The datason configuration system provides fine-grained control over serialization behavior through a comprehensive set of options and preset configurations optimized for different use cases.

Overview¶

Instead of a one-size-fits-all approach, datason allows you to configure serialization behavior through the SerializationConfig class and convenient preset functions.

import datason
from datason.config import SerializationConfig, get_ml_config

# Use presets for common scenarios
ml_config = get_ml_config()
result = datason.serialize(data, config=ml_config)

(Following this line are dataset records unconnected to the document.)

-- ==== Sys2Proof/Tests/Slice0.lean ====
section
/-! SUPPORT. Tests: words written out from the encodings, ill-formed terms, and for the statements with hypotheses states and operands that
meet them. -/

noncomputable section

namespace Sys2Proof.Tests

open Sys2Proof Sys2Proof.Machine

-- One proof at a time: a thread for each waiting one would not fit the memory limit.
set_option Elab.async false

/-! The small state of the tests: one launch, one workgroup of two fibres on core 0, and its batch about to issue. -/

/-- Sixteen 4 KiB pages' worth of nothing but a page table: 1 GiB of HBM mapped at 0, readable, writable and executable. -/
def pages : Bytes := [(0x10000, 1), (0x10001, 0x10), (0x10002, 1), (0x11000, 1), (0x11001, 0x20), (0x11002, 1), (0x12000, 0x7F)]

/-- Four copy entries, 240 registers a fibre, 64 KiB of scratchpad, 8 slots, and some of everything else. -/
def kernel0 : Kernel := { header := 0x08400F40, accBytes := 524288, brushes := 2, books := 2, palette := 128 }

def launch0 : Launch :=
  { lseq := 7, kind := .packet, privileged := true, kernel := some kernel0, barrierBase := 0x20000, barrierEntries := 64, admitted := 1, active := true }

def fibre0 (n : Nat) (regs : Sparse Word) : Fibre := { index := n, pc := 0, allot := 240, regs := regs }

def wg0 (regs : Sparse Word) : Workgroup :=
  { key := 1, launch := 7, core := 0, wgid := 0, fibres := [fibre0 0 regs, fibre0 1 regs], slotFlags := List.replicate 8 {} }

def slot0 : Slot := { id := 0, wg := 1, lanes := [0, 1], age := 0 }

/-- The workgroup `w` on core `k`, its batch issuing. -/
def worldOf (w : Workgroup) (k : Core) : State := { State.reset with
  mem := pages, ptroot := [(0, 0x10000)], cores := [(0, { k with slots := [slot0] })], wgs := [w], launches := [launch0], nextKey := 2,
  issue := some { core := 0, slot := 0 } }

def world (regs : Sparse Word) : State := worldOf (wg0 regs) {}

/-- The same with the 1 GiB that is mapped homed on another package. -/
def farther (s : State) : State := { s with mem := pages ++ [(0x12005, 2)] }

/-- Fields with registers that fit every alignment. -/
def f0 : Fields :=
  { stall := 0, guardOn := false, guardPred := 0, guardNeg := false, dst := 16, srcA := 24, srcB := 32, srcC := 40, immSel := false, mods := 0, imm := 0 }

/-- The same with a predicate for D and C. -/
def fp : Fields := { f0 with dst := 2, srcC := 3 }

/-- The batch for which an instruction issues. -/
def batchOf (i : Instr) (s : State) : Option Ctx :=
  match i.opcode, i.fields, shapeOf i with
  | some op, some f, some sh => match Ctx.of? s op.toNat f with
    | some c => if checkIssue op.toNat sh c = none then some c else none
    | none => none
  | _, _, _ => none

theorem issues_of_batchOf {i : Instr} {s : State} {c : Ctx} (h : batchOf i s = some c) : Issues i s c := by
  unfold batchOf at h
  split at h
  · rename_i op f sh h1 h2 h3
    split at h
    · split at h
      · rename_i c' hc hk
        obtain rfl := Option.some.inj h
        unfold Issues
        rw [h1, h2, h3]
        exact ⟨hc, hk⟩
      · cases h
    · cases h
  · cases h

/-- Each of the instructions issues, with what is asked of it and its batch. -/
def Meets (l : List Instr) (s : State) (p : Instr → Ctx → Prop) : Prop := ∀ i ∈ l, ∃ c, Issues i s c ∧ p i c

theorem meets {l : List Instr} {s : State} {p : Instr → Ctx → Prop} [∀ i c, Decidable (p i c)]
    (h : (l.all fun i => match batchOf i s with | some c => decide (p i c) | none => false) = true) : Meets l s p := by
  intro i hi
  have := List.all_eq_true.mp h i hi
  split at this
  · rename_i c hc
    exact ⟨c, issues_of_batchOf hc, of_decide_eq_true this⟩
  · cases this

/-! States and operands that meet the hypotheses of the statements. -/

/-- Nothing is trapped where the launch traps nothing. -/
theorem noTrap {c : Ctx} (h : c.launch.traps = 0) (g : Fibre → Fibre × Flags) : NoTrap c g := by
  intro x _; rw [h]; exact BitVec.and_zero

abbrev Any : Instr → Ctx → Prop := fun _ _ => True

/-- No lane passes: a guard on a predicate that is false. -/
def off (f : Fields) : Fields := { f with guardOn := true }

/-- IntegerArithmeticCompletes. -/
theorem test_meets_integers : Meets [.iadd f0, .iadd64 f0, .isub f0, .isub64 f0, .imul f0, .imulHiS f0, .imulHiU f0, .imulWideS f0, .imulWideU f0, .imul64 f0,
    .imad f0, .imadWideS f0, .imadWideU f0, .imad64 f0, .iminS f0, .iminU f0, .iminS64 f0, .iminU64 f0, .imaxS f0, .imaxU f0, .imaxS64 f0, .imaxU64 f0,
    .iaddSat f0, .isubSat f0, .iaddX f0, .isubX f0, .iabs f0, .iabs64 f0] (world []) Any := meets (by decide +kernel)

/-- ShiftsCompleteBitByBit, LogicAndBitFieldsCompleteBitByBit. -/
theorem test_meets_shifts_logic : Meets [.shl f0, .shl64 f0, .shrU f0, .shrU64 f0, .shrS f0, .shrS64 f0, .rotL f0, .rotR f0, .and f0, .or f0, .xor f0, .not f0,
    .tern f0, .bfxU f0, .bfxS f0, .bfi f0, .popc f0, .clz f0, .brev f0] (world []) Any := meets (by decide +kernel)

def fs : Fields := { f0 with dst := 0x141 }
def fl : Fields := { f0 with dst := 0x19C }
def fq : Fields := { fp with srcA := 4, srcB := 5 }

/-- ComparesAndMovesComplete: with lanes that pass, and with none. -/
theorem test_meets_compares_moves : Meets [.icmpS fp, .icmpU fp, .icmpS64 fp, .icmpU64 fp, .sel { f0 with srcC := 3 }, .sel64 { f0 with srcC := 3 }, .mov64 f0,
    .lea f0, .leaSx f0, .lea32 f0, .plog fq, .plogW f0, .pmovP2v f0, .pmovV2p f0] (world []) Any ∧
    Meets [.mov f0] (world []) (fun _ c => c.f.dst.toNat < 0x180) ∧
    Meets [.movs fs] (world []) (fun _ c => c.passing ≠ []) ∧ Meets [.movs (off fs)] (world []) (fun _ c => c.passing = []) ∧
    Meets [.movsI { fs with imm := 1 }] (world []) (fun _ c => (c.passing.find? (fun y => y.lane = c.f.imm.toNat % 32)).isSome) ∧
    Meets [.movsI { fs with imm := 31 }] (world []) (fun _ c => c.passing.find? (fun y => y.lane = c.f.imm.toNat % 32) = none) ∧
    Meets [.mov fl] (world []) (fun _ c => 0x180 ≤ c.f.dst.toNat ∧ c.passing ≠ []) ∧
    Meets [.mov (off fl)] (world []) (fun _ c => 0x180 ≤ c.f.dst.toNat ∧ c.passing = []) :=
  ⟨meets (by decide +kernel), meets (by decide +kernel), meets (by decide +kernel), meets (by decide +kernel), meets (by decide +kernel),
   meets (by decide +kernel), meets (by decide +kernel), meets (by decide +kernel)⟩

def fi (imm : Word) : Fields := { f0 with imm := imm }

/-- ConversionsAndCodebooksComplete: conversions, packing, scales and quantisation that trap nothing. -/
theorem test_meets_conversions : Meets [.cvtDn (fi 0x10), .cvtUp (fi 1), .cvtD (fi 0x0B), .cvtF2i f0, .cvtI2f f0, .cvtF2l (fi 0x80), .cvtL2f (fi 8), .cvtI2i f0,
    .pack2 (fi 0x10), .pack4 (fi 0x30), .pack5 (fi 0x50), .pack8 (fi 0x70), .bsclGet (fi 3), .bsclGet32 (fi 3), .bsclApply f0, .bsclInv f0] (world [])
      (fun _ c => c.launch.traps = 0) ∧
    Meets [.unpk2 (fi 1), .unpk4 (fi 3), .unpk5 (fi 5), .unpk8 (fi 7)] (world []) (fun _ c => c.f.imm.toNat % 16 ≠ 8) ∧
    Meets [.unpk8 (fi 8)] (world []) (fun _ c => ∀ x ∈ c.passing, (src32 c x c.f.srcB).toNat % 64 < c.kernel.books) :=
  ⟨meets (by decide +kernel), meets (by decide +kernel), meets (by decide +kernel)⟩

/-- ConversionsAndCodebooksComplete: the codebook instructions. -/
theorem test_meets_codebooks : Meets [.cbld f0] (world []) (fun _ c => ∀ x ∈ c.passing, (src32 c x c.f.srcA).toNat % 64 < c.kernel.books) ∧
    Meets [.cbldM f0] (world []) (fun _ c => (∀ x ∈ c.passing, (src32 c x c.f.srcA).toNat % 64 < c.kernel.books) ∧
      ∀ x ∈ c.passing, (src32 c x c.f.srcB + c.f.imm).toNat % 32 = 0 ∧ (src32 c x c.f.srcB + c.f.imm).toNat < c.kernel.scratchBytes ∧
        ∀ i, i < 32 → (c.wg.scratchBase + (src32 c x c.f.srcB + c.f.imm).toNat + i) / 4 ∉ ((world []).core c.core).scratchPoison) ∧
    Meets [.cbq f0, .cbqP f0] (world []) (fun _ c => (∀ x ∈ c.passing, (srcB32 c x).toNat % 64 < c.kernel.books) ∧ c.launch.traps = 0) :=
  ⟨meets (by decide +kernel), meets (by decide +kernel), meets (by decide +kernel)⟩

/-- PackedFieldsAreInOrder. -/
theorem test_meets_packed : Meets [.unpk4 (fi 3), .pack4 (fi 0x30)] (world []) (fun _ c => c.f.imm.toNat % 16 ≤ 7 ∧ c.f.dst.toNat + 4 ≤ 240 ∧ c.f.dst.toNat < 240) :=
  meets (by decide +kernel)

/-- FloatInstructionsComplete. -/
theorem test_meets_floats : Meets [.fadd f0, .faddF16x2 f0, .faddBf16x2 f0, .dadd f0, .fmul f0, .fmulF16x2 f0, .fmulBf16x2 f0, .dmul f0, .fmac f0, .fmacF16x2 f0,
    .fmacBf16x2 f0, .dmac f0, .fmin f0, .fminF16x2 f0, .fminBf16x2 f0, .fminF64 f0, .fmax f0, .fmaxF16x2 f0, .fmaxBf16x2 f0, .fmaxF64 f0, .frnd f0,
    .frndF16x2 f0, .frndBf16x2 f0, .frndF64 f0, .fcmp fp, .fcmpF64 fp, .fcmpF16x2 fp, .fcmpBf16x2 fp, .fcls f0, .fclsF64 f0, .fclsF16x2 f0, .fclsBf16x2 f0,
    .rcp f0, .rcpF64 f0, .rsq f0, .rsqF64 f0, .sqrt f0, .sqrtF64 f0, .ex2 f0, .lg2 f0, .sin f0, .cos f0, .tanh f0, .xpr (fi 1)] (world [])
    (fun _ c => c.launch.traps = 0) := meets (by decide +kernel)

/-- The batch's launch traps every flag. -/
def trapping (regs : Sparse Word) : State :=
  let s := world regs
  { s with launches := [{ launch0 with traps := 0x1F }] }

/-- What an instruction of TrappedFlagWritesNoLane computes. -/
def computes (i : Instr) (c : Ctx) : Fibre → Fibre × Flags :=
  match i with
  | .fadd _ => fp32 (arith .add .f32) c | .fmul _ => fp32 (arith .mul .f32) c | .fmac _ => fp32 (arith .mac .f32) c
  | .faddF16x2 _ => fpPacked .f16 (arith .add .f16) c | .fmulF16x2 _ => fpPacked .f16 (arith .mul .f16) c | .fmacF16x2 _ => fpPacked .f16 (arith .mac .f16) c
  | .faddBf16x2 _ => fpPacked .bf16 (arith .add .bf16) c | .fmulBf16x2 _ => fpPacked .bf16 (arith .mul .bf16) c
  | .fmacBf16x2 _ => fpPacked .bf16 (arith .mac .bf16) c
  | .dadd _ => fp64 (arith .add .f64) c | .dmul _ => fp64 (arith .mul .f64) c | _ => fp64 (arith .mac .f64) c

abbrev Traps : Instr → Ctx → Prop := fun i c => ¬ ∀ x ∈ c.passing, (computes i c x).2 &&& c.launch.traps = 0

/-- An infinity less itself. -/
def fsub : Fields := { f0 with srcB := 24, mods := 8 }

/-- TrappedFlagWritesNoLane: an infinity less itself, and an infinity times 0, are invalid. -/
theorem test_meets_trapped : Meets [.fadd fsub, .fmul f0, .fmac f0] (trapping [(24, 0x7F800000)]) (fun i c => ¬ NoTrap c (computes i c)) ∧
    Meets [.faddF16x2 fsub, .fmulF16x2 f0, .fmacF16x2 f0] (trapping [(24, 0x7C007C00)]) (fun i c => ¬ NoTrap c (computes i c)) ∧
    Meets [.faddBf16x2 fsub, .fmulBf16x2 f0, .fmacBf16x2 f0] (trapping [(24, 0x7F807F80)]) (fun i c => ¬ NoTrap c (computes i c)) ∧
    Meets [.dadd fsub, .dmul f0, .dmac f0] (trapping [(25, 0x7FF00000)]) (fun i c => ¬ NoTrap c (computes i c)) :=
  ⟨meets (p := Traps) (by decide +kernel), meets (p := Traps) (by decide +kernel), meets (p := Traps) (by decide +kernel),
   meets (p := Traps) (by decide +kernel)⟩

/-- RoundingFollowsItsMode: a third of a unit, in each mode. -/
theorem test_meets_rounding : [Mode.rn, .rz, .rm, .rp].all (fun mode => (roundTo .f32 mode false (.fin true 0x5555555 (-28))).2 &&& Flags.overflow = 0) = true := by
  decide +kernel

/-- MinMaxTreatNanAndZero: two NaNs, one on either side, and zeros of both signs. -/
theorem test_meets_minmax : (Fmt.f32.value 0x7FC00000).isNan = true ∧ (Fmt.f32.value 0x3F800000).isNan = false ∧
    (Fmt.f32.value 0).isZero = true ∧ (Fmt.f32.value 0x80000000).isZero = true ∧ (Fmt.f32.value 0).isNeg ≠ (Fmt.f32.value 0x80000000).isNeg := by decide +kernel

def fm (n : BitVec 7) : Fields := { f0 with mods := n }

/-- LaneAndPaletteInstructionsComplete. -/
theorem test_meets_lanes : Meets [.part (fi 0xFFFFFFFF)] (world []) (fun _ c => c.compat16 = false) ∧
    Meets [.xlnIdx (fi 3), .xlnSub (fi 3), .xlnAdd (fi 3), .xlnFlip (fi 3), .vote { fq with imm := 3 }, .lred (fi 3), .lredF (fi 3), .lscan (fi 3), .lscanF (fi 3),
      .perm (fi 3)] (world []) Any ∧
    Meets [.pld f0] (world []) (fun _ c => ∀ x ∈ c.passing, (src32 c x c.f.srcA).toNat % 64 < c.kernel.palette / 64 ∧
      (src32 c x c.f.srcB + c.f.imm).toNat % 64 = 0 ∧ (src32 c x c.f.srcB + c.f.imm).toNat < c.kernel.scratchBytes ∧
      ∀ i, i < 64 → (c.wg.scratchBase + (src32 c x c.f.srcB + c.f.imm).toNat + i) / 4 ∉ ((world []).core c.core).scratchPoison) :=
  ⟨meets (by decide +kernel), meets (by decide +kernel), meets (by decide +kernel)⟩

# Or create custom configurations
custom_config = SerializationConfig(
    date_format=DateFormat.UNIX_MS,
    nan_handling=NanHandling.DROP,
    sort_keys=True
)
result = datason.serialize(data, config=custom_config)

🎛️ Configuration Options¶

Date/Time Formatting¶

Control how datetime objects are serialized with the date_format option:

from datason.config import DateFormat, SerializationConfig
from datetime import datetime

dt = datetime(2024, 1, 15, 10, 30, 45)

# ISO format (default) - human readable
config = SerializationConfig(date_format=DateFormat.ISO)
# Result: "2024-01-15T10:30:45"

# Unix timestamp - numeric, compact
config = SerializationConfig(date_format=DateFormat.UNIX)
# Result: 1705316445.0

# Unix milliseconds - JavaScript compatible
config = SerializationConfig(date_format=DateFormat.UNIX_MS)
# Result: 1705316445000

# String representation - human readable
config = SerializationConfig(date_format=DateFormat.STRING)
# Result: "2024-01-15 10:30:45"

# Custom format - your pattern
config = SerializationConfig(
    date_format=DateFormat.CUSTOM,
    custom_date_format="%Y-%m-%d %H:%M"
)
# Result: "2024-01-15 10:30"

NaN/Null Handling¶

Configure how NaN, None, and missing values are processed:

from datason.config import NanHandling
import numpy as np

data = {"values": [1, 2, float('nan'), 4, None]}

# Convert to JSON null (default)
config = SerializationConfig(nan_handling=NanHandling.NULL)
# Result: {"values": [1, 2, null, 4, null]}

# Convert to string representation
config = SerializationConfig(nan_handling=NanHandling.STRING)
# Result: {"values": [1, 2, "nan", 4, "None"]}

# Keep original values (may not be JSON compatible)
config = SerializationConfig(nan_handling=NanHandling.KEEP)
# Result: {"values": [1, 2, NaN, 4, null]}

# Drop NaN values from collections
config = SerializationConfig(nan_handling=NanHandling.DROP)
# Result: {"values": [1, 2, 4]}

Type Coercion Strategies¶

Control how aggressively types are converted:

from datason.config import TypeCoercion
import decimal
import uuid

data = {
    "amount": decimal.Decimal("123.45"),
    "id": uuid.uuid4(),
    "complex": 3+4j
}

# Strict - preserve all type information
config = SerializationConfig(type_coercion=TypeCoercion.STRICT)
# Result: {"amount": {"_type": "decimal", "value": "123.45", ...}, ...}

# Safe - convert when safe to do so
config = SerializationConfig(type_coercion=TypeCoercion.SAFE)  # Default
# Result: {"amount": 123.45, "id": "uuid-string", "complex": "3+4j"}

# Aggressive - convert to simple types when possible
config = SerializationConfig(type_coercion=TypeCoercion.AGGRESSIVE)
# Result: {"amount": 123.45, "id": "uuid-string", "complex": [3, 4]}

Pandas DataFrame Orientation¶

Control how DataFrames are serialized:

from datason.config import DataFrameOrient
import pandas as pd

df = pd.DataFrame({"A": [1, 2], "B": [3, 4]})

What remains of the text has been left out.